Work to complete —
Below are records; copy every line in them that holds the word "ofCodeN".

(Stored items)
((

/-- The alignment of the register group that an access size names (R140). -/
def Sz.align : Sz → Nat | .b64 => 2 | .b128 => 4 | _ => 1

/-! ### Step 4 of R64: a modifier breach is ILLEGAL_OP and comes first, any other breach is ILLEGAL_ENC -/

def decM {α : Type} (m : Option α) (k : α → Except DecErr Instr) : Except DecErr Instr :=
  match m with
  | some v => k v
  | none => .error .illegalOp

def decF {α : Type} (m : Option α) (k : α → Except DecErr Instr) : Except DecErr Instr :=
  match m with
  | some v => k v
  | none => .error .illegalEnc

/-- Three-operand forms with a modifier. -/
def decAB {μ : Type} (m : Option μ) (d : Option Nat) (a b : Option Src) (k : Nat → Src → Src → μ → Instr) :
    Except DecErr Instr :=
  decM m fun m => decF d fun d => decF a fun a => decF b fun b => .ok (k d a b m)

/-- Two-operand forms, b unused, with a modifier. -/
def decA1 {μ : Type} (m : Option μ) (d : Option Nat) (a : Option Src) (b : Nat) (k : Nat → Src → μ → Instr) :
    Except DecErr Instr :=
  decM m fun m => decF d fun d => decF a fun a => decF (zeroOf b) fun _ => .ok (k d a m)

/-- The register field of a 64-bit position when `b64` holds. -/
def pairIf (b64 : Bool) (c : Nat) : Option Nat := regOf c (if b64 then 2 else 1)
def srcIf (b64 : Bool) (c lit : Nat) : Option Src := if b64 then src64Of c lit else srcOf c lit

/-- The special-register codes of R37. -/
def sregAssigned (c : Nat) : Bool := decide (c ≤ 0x0E) || (decide (0x11 ≤ c) && decide (c ≤ 0x17)) ||
  (decide (0x21 ≤ c) && decide (c ≤ 0x27))

/-- Majors 0x00 to 0x26: integer, bit and lane instructions and SREG (R49, R83, R93, R94). -/
def decodeInt (maj d a b m lit : Nat) : Except DecErr Instr :=
  let rd := regOf d 1
  let rd2 := regOf d 2
  let sa := srcOf a lit
  let sa2 := src64Of a lit
  let sb := srcOf b lit
  match maj with
  | 0x00 => if d = 0 ∧ a = 0 ∧ b = 0 ∧ m = 0 then .ok .nop else .error .illegalEnc
  | 0x01 => decM (boolOfCode m) fun w => decF (pairIf w d) fun d => decF (srcIf w a lit) fun a =>
      decF (zeroOf b) fun _ => .ok (.mov d a w)
  | 0x02 => decM (if m = 0 ∧ sregAssigned a then some () else none) fun _ => decF rd fun d =>
      decF (zeroOf b) fun _ => .ok (.sreg d a)
  | 0x03 => decAB (SatMode.ofCode m) rd sa sb .iadd
  | 0x04 => decAB (SatMode.ofCode m) rd sa sb .isub
  | 0x05 => decAB (unitOfCode m) rd sa sb fun d a b _ => .imul d a b
  | 0x06 => decAB (SN.ofCode m) rd sa sb .imulh
  | 0x07 => decAB (unitOfCode m) rd sa sb fun d a b _ => .imad d a b
  | 0x08 => decM (Add64Mode.ofCode m) fun m => decF rd2 fun d => decF sa2 fun a =>
      decF (srcIf (m == .b64) b lit) fun b => .ok (.iadd64 d a b m)
  | 0x09 => decAB (SN.ofCodeN m) rd2 sa sb .imad64
  | 0x0A => decAB (SN.ofCode m) rd sa sb .imin
  | 0x0B => decAB (SN.ofCode m) rd sa sb .imax
  | 0x0C => decAB (SN.ofCode m) rd sa sb .iabsd
  | 0x0D => decAB (unitOfCode m) rd sa sb fun d a b _ => .land d a b
  | 0x0E => decAB (unitOfCode m) rd sa sb fun d a b _ => .lor d a b
  | 0x0F => decAB (unitOfCode m) rd sa sb fun d a b _ => .lxor d a b
  | 0x10 => decAB (unitOfCode m) rd sa sb fun d a b _ => .landn d a b
  | 0x11 => decAB (unitOfCode m) rd sa sb fun d a b _ => .shl d a b
  | 0x12 => decAB (SN.ofCodeN m) rd sa sb .shr
  | 0x13 => decAB (ShfDir.ofCode m) rd sa2 sb .shf
  | 0x14 => decAB (SN.ofCodeN m) rd sa sb .bfx
  | 0x15 => decAB (unitOfCode m) rd sa sb fun d a b _ => .bfi d a b
  | 0x16 => decM (boolOfCode m) fun w => decA1 (some w) rd (srcIf w a lit) b .clz
  | 0x17 => decM (boolOfCode m) fun w => decA1 (some w) rd (srcIf w a lit) b .popc
  | 0x18 => decA1 (unitOfCode m) rd sa b fun d a _ => .brev d a
  | 0x19 => decAB (IlMode.ofCode m) rd sa sb .bitil
  | 0x1A => decA1 (IlMode.ofCode m) rd sa b .bitdl
  | 0x1B => decAB (ICond.ofCode m) rd sa sb .icmps
  | 0x1C => decAB (ICond.ofCode m) rd sa sb .icmpn
  | 0x1D => decAB (boolOfCode m) rd sa sb .sel
  | 0x1E => decAB (boolOfCode m) rd sa sb .bytsel
  | 0x20 => decAB (ShflMode.ofCode m) rd sa sb .shfl
  | 0x21 => decA1 (boolOfCode m) rd sa b .ballot
  | 0x22 => decA1 (RedOp.ofCode m) rd sa b .lred
  | 0x23 => decA1 (RedOp.ofCode m) rd sa b .lscan
  | 0x24 => decA1 (boolOfCode m) rd sa b .lfirst
  | 0x25 => decM (boolOfCode m) fun w => decA1 (some w) rd (srcIf w a lit) b .lmatch
  | 0x26 => decA1 (FredOp.ofCode m) rd sa b .flred
  | _ => .error .illegalOp

/-- The condition operand of BR: a register or operand code 121 to 126 (R69). -/
def brSrcOf (c : Nat) : Option Src := if c = 120 then none else srcOf c 0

))

Task result —
  | 0x09 => decAB (SN.ofCodeN m) rd2 sa sb .imad64
  | 0x12 => decAB (SN.ofCodeN m) rd sa sb .shr
  | 0x14 => decAB (SN.ofCodeN m) rd sa sb .bfx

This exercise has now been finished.